In algorithmic fairness, the notion of BER is more important than the notion of traditional accuracy as, in most data sets, the contribution of the underprivileged attribute to the entire data set is lesser than that of the privileged attribute. For example, let us consider a data set with 100 rows, where 90 rows belong to the privileged group and 10 rows belong to the unprivileged group. With this data set, if the algorithm predicts all privileged rows right and unprivileged wrong, the error rate would be 10/100, which is 0.1, whereas the BER would be (0+1)/2, which is 0.5.

An approach discussed in the literature [16,17] is to replace the raw values of the data features with normalized variants that capture how extreme the value for an individual (eg, female) stands out within their own demographic group (eg, other women). In particular, the approach suggested by Feldman et al [16] tackles this issue by allowing the considered classes to have equal probabilities of scoring high values for any of the chosen features. With a toy example, where output is college admissions, input is Scholastic Assessment Test (SAT) scores, and with a binary notion of gender (men and women) for the protected class, this approach gives men and women separate scores based on their ranking within their own genders. For example, a man with an 80th percentile SAT score within the men’s group is considered just as worthy as a woman with an 80th percentile SAT score within the women’s group, irrespective of the actual SAT scores. In this way, the approach supports an equitable admission process across 2 genders. Note that in many practical settings, it is useful to undertake partial repairs (eg, move the scores at the same percentile across the privileged and unprivileged groups to be closer to each other rather than being congruent). Finally, the above approach can be extended to multidimensional input features for the algorithm. In the considered domain (phone-based mental health assessments), phone use patterns for men and women are known to differ [42,43]. Hence, using the same thresholds for the features (eg, number of phone calls) of men and women as symptoms of mental health issues could yield erroneous and biased results.
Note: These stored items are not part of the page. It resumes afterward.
/-! ## modLink -/

@[simp] theorem State.modLink_pending (s : State) (k : Nat) (f : Link → Link) : (s.modLink k f).pending = s.pending := rfl
@[simp] theorem State.modLink_tb (s : State) (k : Nat) (f : Link → Link) : (s.modLink k f).tb = s.tb := rfl
@[simp] theorem State.modLink_regs (s : State) (k : Nat) (f : Link → Link) : (s.modLink k f).regs = s.regs := rfl
@[simp] theorem State.modLink_pwrEn (s : State) (k : Nat) (f : Link → Link) : (s.modLink k f).pwrEn = s.pwrEn := rfl
@[simp] theorem State.modLink_pwrgd (s : State) (k : Nat) (f : Link → Link) : (s.modLink k f).pwrgd = s.pwrgd := rfl
@[simp] theorem State.modLink_perstA (s : State) (k : Nat) (f : Link → Link) : (s.modLink k f).perstA = s.perstA := rfl
@[simp] theorem State.modLink_perstB (s : State) (k : Nat) (f : Link → Link) : (s.modLink k f).perstB = s.perstB := rfl
@[simp] theorem State.modLink_linkA (s : State) (k : Nat) (f : Link → Link) : (s.modLink k f).linkA = s.linkA := rfl
@[simp] theorem State.modLink_linkB (s : State) (k : Nat) (f : Link → Link) : (s.modLink k f).linkB = s.linkB := rfl
@[simp] theorem State.modLink_rrs (s : State) (k : Nat) (f : Link → Link) : (s.modLink k f).rrs = s.rrs := rfl
@[simp] theorem State.modLink_ppsPulses (s : State) (k : Nat) (f : Link → Link) : (s.modLink k f).ppsPulses = s.ppsPulses := rfl
@[simp] theorem State.modLink_cycle (s : State) (k : Nat) (f : Link → Link) : (s.modLink k f).cycle = s.cycle := rfl
@[simp] theorem State.modLink_late (s : State) (k : Nat) (f : Link → Link) : (s.modLink k f).late = s.late := rfl
@[simp] theorem State.modLink_hostLanesA (s : State) (k : Nat) (f : Link → Link) : (s.modLink k f).hostLanesA = s.hostLanesA := rfl
@[simp] theorem State.modLink_hostLanesB (s : State) (k : Nat) (f : Link → Link) : (s.modLink k f).hostLanesB = s.hostLanesB := rfl
@[simp] theorem State.modLink_fusedSpares (s : State) (k : Nat) (f : Link → Link) : (s.modLink k f).fusedSpares = s.fusedSpares := rfl
@[simp] theorem State.modLink_routers (s : State) (k : Nat) (f : Link → Link) : (s.modLink k f).routers = s.routers := rfl
@[simp] theorem State.modLink_turns (s : State) (k : Nat) (f : Link → Link) : (s.modLink k f).turns = s.turns := rfl
@[simp] theorem State.modLink_strandFaults (s : State) (k : Nat) (f : Link → Link) : (s.modLink k f).strandFaults = s.strandFaults := rfl
@[simp] theorem State.modLink_unsent (s : State) (k : Nat) (f : Link → Link) : (s.modLink k f).unsent = s.unsent := rfl
@[simp] theorem State.modLink_refreshAt (s : State) (k : Nat) (f : Link → Link) : (s.modLink k f).refreshAt = s.refreshAt := rfl
@[simp] theorem State.modLink_periodAt (s : State) (k : Nat) (f : Link → Link) : (s.modLink k f).periodAt = s.periodAt := rfl
@[simp] theorem State.modLink_upsets (s : State) (k : Nat) (f : Link → Link) : (s.modLink k f).upsets = s.upsets := rfl
@[simp] theorem State.modLink_tapUnlocked (s : State) (k : Nat) (f : Link → Link) : (s.modLink k f).tapUnlocked = s.tapUnlocked := rfl
@[simp] theorem State.modLink_i3cA (s : State) (k : Nat) (f : Link → Link) : (s.modLink k f).i3cA = s.i3cA := rfl
@[simp] theorem State.modLink_i3cB (s : State) (k : Nat) (f : Link → Link) : (s.modLink k f).i3cB = s.i3cB := rfl
@[simp] theorem State.modLink_thermtrip (s : State) (k : Nat) (f : Link → Link) : (s.modLink k f).thermtrip = s.thermtrip := rfl
@[simp] theorem State.modLink_below (s : State) (k : Nat) (f : Link → Link) : (s.modLink k f).below = s.below := rfl
@[simp] theorem State.modLink_above (s : State) (k : Nat) (f : Link → Link) : (s.modLink k f).above = s.above := rfl
@[simp] theorem State.modLink_entered (s : State) (k : Nat) (f : Link → Link) : (s.modLink k f).entered = s.entered := rfl
@[simp] theorem State.modLink_bufLimited (s : State) (k : Nat) (f : Link → Link) : (s.modLink k f).bufLimited = s.bufLimited := rfl
@[simp] theorem State.modLink_halted (s : State) (k : Nat) (f : Link → Link) : (s.modLink k f).halted = s.halted := rfl
@[simp] theorem State.modLink_haltSpans (s : State) (k : Nat) (f : Link → Link) : (s.modLink k f).haltSpans = s.haltSpans := rfl
@[simp] theorem State.modLink_haltSince (s : State) (k : Nat) (f : Link → Link) : (s.modLink k f).haltSince = s.haltSince := rfl
@[simp] theorem State.modLink_keepAlive (s : State) (k : Nat) (f : Link → Link) : (s.modLink k f).keepAlive = s.keepAlive := rfl
@[simp] theorem State.modLink_selfRefresh (s : State) (k : Nat) (f : Link → Link) : (s.modLink k f).selfRefresh = s.selfRefresh := rfl
@[simp] theorem State.modLink_shutdown (s : State) (k : Nat) (f : Link → Link) : (s.modLink k f).shutdown = s.shutdown := rfl
@[simp] theorem State.modLink_divPend (s : State) (k : Nat) (f : Link → Link) : (s.modLink k f).divPend = s.divPend := rfl
@[simp] theorem State.modLink_psTarget (s : State) (k : Nat) (f : Link → Link) : (s.modLink k f).psTarget = s.psTarget := rfl
@[simp] theorem State.modLink_pstate (s : State) (k : Nat) (f : Link → Link) : (s.modLink k f).pstate = s.pstate := rfl
@[simp] theorem State.modLink_takeoverActive (s : State) (k : Nat) (f : Link → Link) : (s.modLink k f).takeoverActive = s.takeoverActive := rfl
@[simp] theorem State.modLink_faultWins (s : State) (k : Nat) (f : Link → Link) : (s.modLink k f).faultWins = s.faultWins := rfl
@[simp] theorem State.modLink_flashA (s : State) (k : Nat) (f : Link → Link) : (s.modLink k f).flashA = s.flashA := rfl
@[simp] theorem State.modLink_flashB (s : State) (k : Nat) (f : Link → Link) : (s.modLink k f).flashB = s.flashB := rfl
@[simp] theorem State.modLink_warmActive (s : State) (k : Nat) (f : Link → Link) : (s.modLink k f).warmActive = s.warmActive := rfl
@[simp] theorem State.modLink_roleB (s : State) (k : Nat) (f : Link → Link) : (s.modLink k f).roleB = s.roleB := rfl
@[simp] theorem State.modLink_ptpLocked (s : State) (k : Nat) (f : Link → Link) : (s.modLink k f).ptpLocked = s.ptpLocked := rfl
@[simp] theorem State.modLink_assetWritten (s : State) (k : Nat) (f : Link → Link) : (s.modLink k f).assetWritten = s.assetWritten := rfl
@[simp] theorem State.modLink_mgmtCmds (s : State) (k : Nat) (f : Link → Link) : (s.modLink k f).mgmtCmds = s.mgmtCmds := rfl
@[simp] theorem State.modLink_pfHeldA (s : State) (k : Nat) (f : Link → Link) : (s.modLink k f).pfHeldA = s.pfHeldA := rfl
@[simp] theorem State.modLink_pfHeldB (s : State) (k : Nat) (f : Link → Link) : (s.modLink k f).pfHeldB = s.pfHeldB := rfl
@[simp] theorem State.modLink_pfMailA (s : State) (k : Nat) (f : Link → Link) : (s.modLink k f).pfMailA = s.pfMailA := rfl
@[simp] theorem State.modLink_pfMailB (s : State) (k : Nat) (f : Link → Link) : (s.modLink k f).pfMailB = s.pfMailB := rfl
@[simp] theorem State.modLink_pfAckA (s : State) (k : Nat) (f : Link → Link) : (s.modLink k f).pfAckA = s.pfAckA := rfl
@[simp] theorem State.modLink_pfAckB (s : State) (k : Nat) (f : Link → Link) : (s.modLink k f).pfAckB = s.pfAckB := rfl
@[simp] theorem State.modLink_pfPhaseA (s : State) (k : Nat) (f : Link → Link) : (s.modLink k f).pfPhaseA = s.pfPhaseA := rfl
@[simp] theorem State.modLink_pfPhaseB (s : State) (k : Nat) (f : Link → Link) : (s.modLink k f).pfPhaseB = s.pfPhaseB := rfl
@[simp] theorem State.modLink_dies (s : State) (k : Nat) (f : Link → Link) : (s.modLink k f).dies = s.dies := rfl
@[simp] theorem State.modLink_rafters (s : State) (k : Nat) (f : Link → Link) : (s.modLink k f).rafters = s.rafters := rfl
@[simp] theorem State.modLink_ceCount (s : State) (k : Nat) (f : Link → Link) : (s.modLink k f).ceCount = s.ceCount := rfl
@[simp] theorem State.modLink_replayCount (s : State) (k : Nat) (f : Link → Link) : (s.modLink k f).replayCount = s.replayCount := rfl
@[simp] theorem State.modLink_flitCount (s : State) (k : Nat) (f : Link → Link) : (s.modLink k f).flitCount = s.flitCount := rfl
@[simp] theorem State.modLink_memTemp (s : State) (k : Nat) (f : Link → Link) : (s.modLink k f).memTemp = s.memTemp := rfl
@[simp] theorem State.modLink_refreshes (s : State) (k : Nat) (f : Link → Link) : (s.modLink k f).refreshes = s.refreshes := rfl
@[simp] theorem State.modLink_bands (s : State) (k : Nat) (f : Link → Link) : (s.modLink k f).bands = s.bands := rfl
@[simp] theorem State.modLink_mem (s : State) (k : Nat) (f : Link → Link) : (s.modLink k f).mem = s.mem := rfl
@[simp] theorem State.modLink_poison (s : State) (k : Nat) (f : Link → Link) : (s.modLink k f).poison = s.poison := rfl
@[simp] theorem State.modLink_cache (s : State) (k : Nat) (f : Link → Link) : (s.modLink k f).cache = s.cache := rfl
@[simp] theorem State.modLink_rereads (s : State) (k : Nat) (f : Link → Link) : (s.modLink k f).rereads = s.rereads := rfl
@[simp] theorem State.modLink_scratch (s : State) (k : Nat) (f : Link → Link) : (s.modLink k f).scratch = s.scratch := rfl
@[simp] theorem State.modLink_scratchPoison (s : State) (k : Nat) (f : Link → Link) : (s.modLink k f).scratchPoison = s.scratchPoison := rfl
@[simp] theorem State.modLink_hostMem (s : State) (k : Nat) (f : Link → Link) : (s.modLink k f).hostMem = s.hostMem := rfl
@[simp] theorem State.modLink_images (s : State) (k : Nat) (f : Link → Link) : (s.modLink k f).images = s.images := rfl
@[simp] theorem State.modLink_ligger (s : State) (k : Nat) (f : Link → Link) : (s.modLink k f).ligger = s.ligger := rfl
@[simp] theorem State.modLink_ctxs (s : State) (k : Nat) (f : Link → Link) : (s.modLink k f).ctxs = s.ctxs := rfl
@[simp] theorem State.modLink_groups (s : State) (k : Nat) (f : Link → Link) : (s.modLink k f).groups = s.groups := rfl
@[simp] theorem State.modLink_routes (s : State) (k : Nat) (f : Link → Link) : (s.modLink k f).routes = s.routes := rfl
@[simp] theorem State.modLink_prefixes (s : State) (k : Nat) (f : Link → Link) : (s.modLink k f).prefixes = s.prefixes := rfl
@[simp] theorem State.modLink_ports (s : State) (k : Nat) (f : Link → Link) : (s.modLink k f).ports = s.ports := rfl
@[simp] theorem State.modLink_sites (s : State) (k : Nat) (f : Link → Link) : (s.modLink k f).sites = s.sites := rfl
@[simp] theorem State.modLink_energyRem (s : State) (k : Nat) (f : Link → Link) : (s.modLink k f).energyRem = s.energyRem := rfl
@[simp] theorem State.modLink_tileCycles (s : State) (k : Nat) (f : Link → Link) : (s.modLink k f).tileCycles = s.tileCycles := rfl
@[simp] theorem State.modLink_wire (s : State) (k : Nat) (f : Link → Link) : (s.modLink k f).wire = s.wire := rfl
@[simp] theorem State.modLink_msix (s : State) (k : Nat) (f : Link → Link) : (s.modLink k f).msix = s.msix := rfl
@[simp] theorem State.reg_of_modLink (s : State) (k : Nat) (f : Link → Link) (b : Nat) : (s.modLink k f).reg b = s.reg b := rfl
@[simp] theorem State.ctx_of_modLink (s : State) (k : Nat) (f : Link → Link) (b : Nat) : (s.modLink k f).ctx b = s.ctx b := rfl
@[simp] theorem State.die_of_modLink (s : State) (k : Nat) (f : Link → Link) (b : Nat) : (s.modLink k f).die b = s.die b := rfl
@[simp] theorem State.rafter_of_modLink (s : State) (k : Nat) (f : Link → Link) (b : Nat) : (s.modLink k f).rafter b = s.rafter b := rfl
@[simp] theorem State.port_of_modLink (s : State) (k : Nat) (f : Link → Link) (b : Nat) : (s.modLink k f).port b = s.port b := rfl
@[simp] theorem State.site_of_modLink (s : State) (k : Nat) (f : Link → Link) (b : Nat) : (s.modLink k f).site b = s.site b := rfl
@[simp] theorem State.now_of_modLink (s : State) (k : Nat) (f : Link → Link) : (s.modLink k f).now = s.now := rfl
In this study, the DIR algorithm for bias reduction was implemented in Python using the IBM AIF360 library [15]. The algorithm was run 100 times, with each iteration having a shuffled version of the data set. The average results for the accuracy and fairness metrics are presented in the Results section.

Results Mental Health Assessment Results

Table 1 shows the accuracy of multiple well-known ML algorithms for men and women (averaged over 100 iterations). The best-performing algorithm was random forest, which yielded 78.57% accuracy. These results are similar but not the same as those described by Singh and Long [8]. In both studies, the random forest algorithm yielded the best performance, and the highest observed accuracy was close to 80%. The random forest model with the highest accuracy had 100 estimators or number of trees in the forest and a maximum depth of 6.

Table 1

Results showing the average overall accuracy, accuracy for men, and accuracy for women for various machine learning models in mental health assessment (averaged over 100 iterations).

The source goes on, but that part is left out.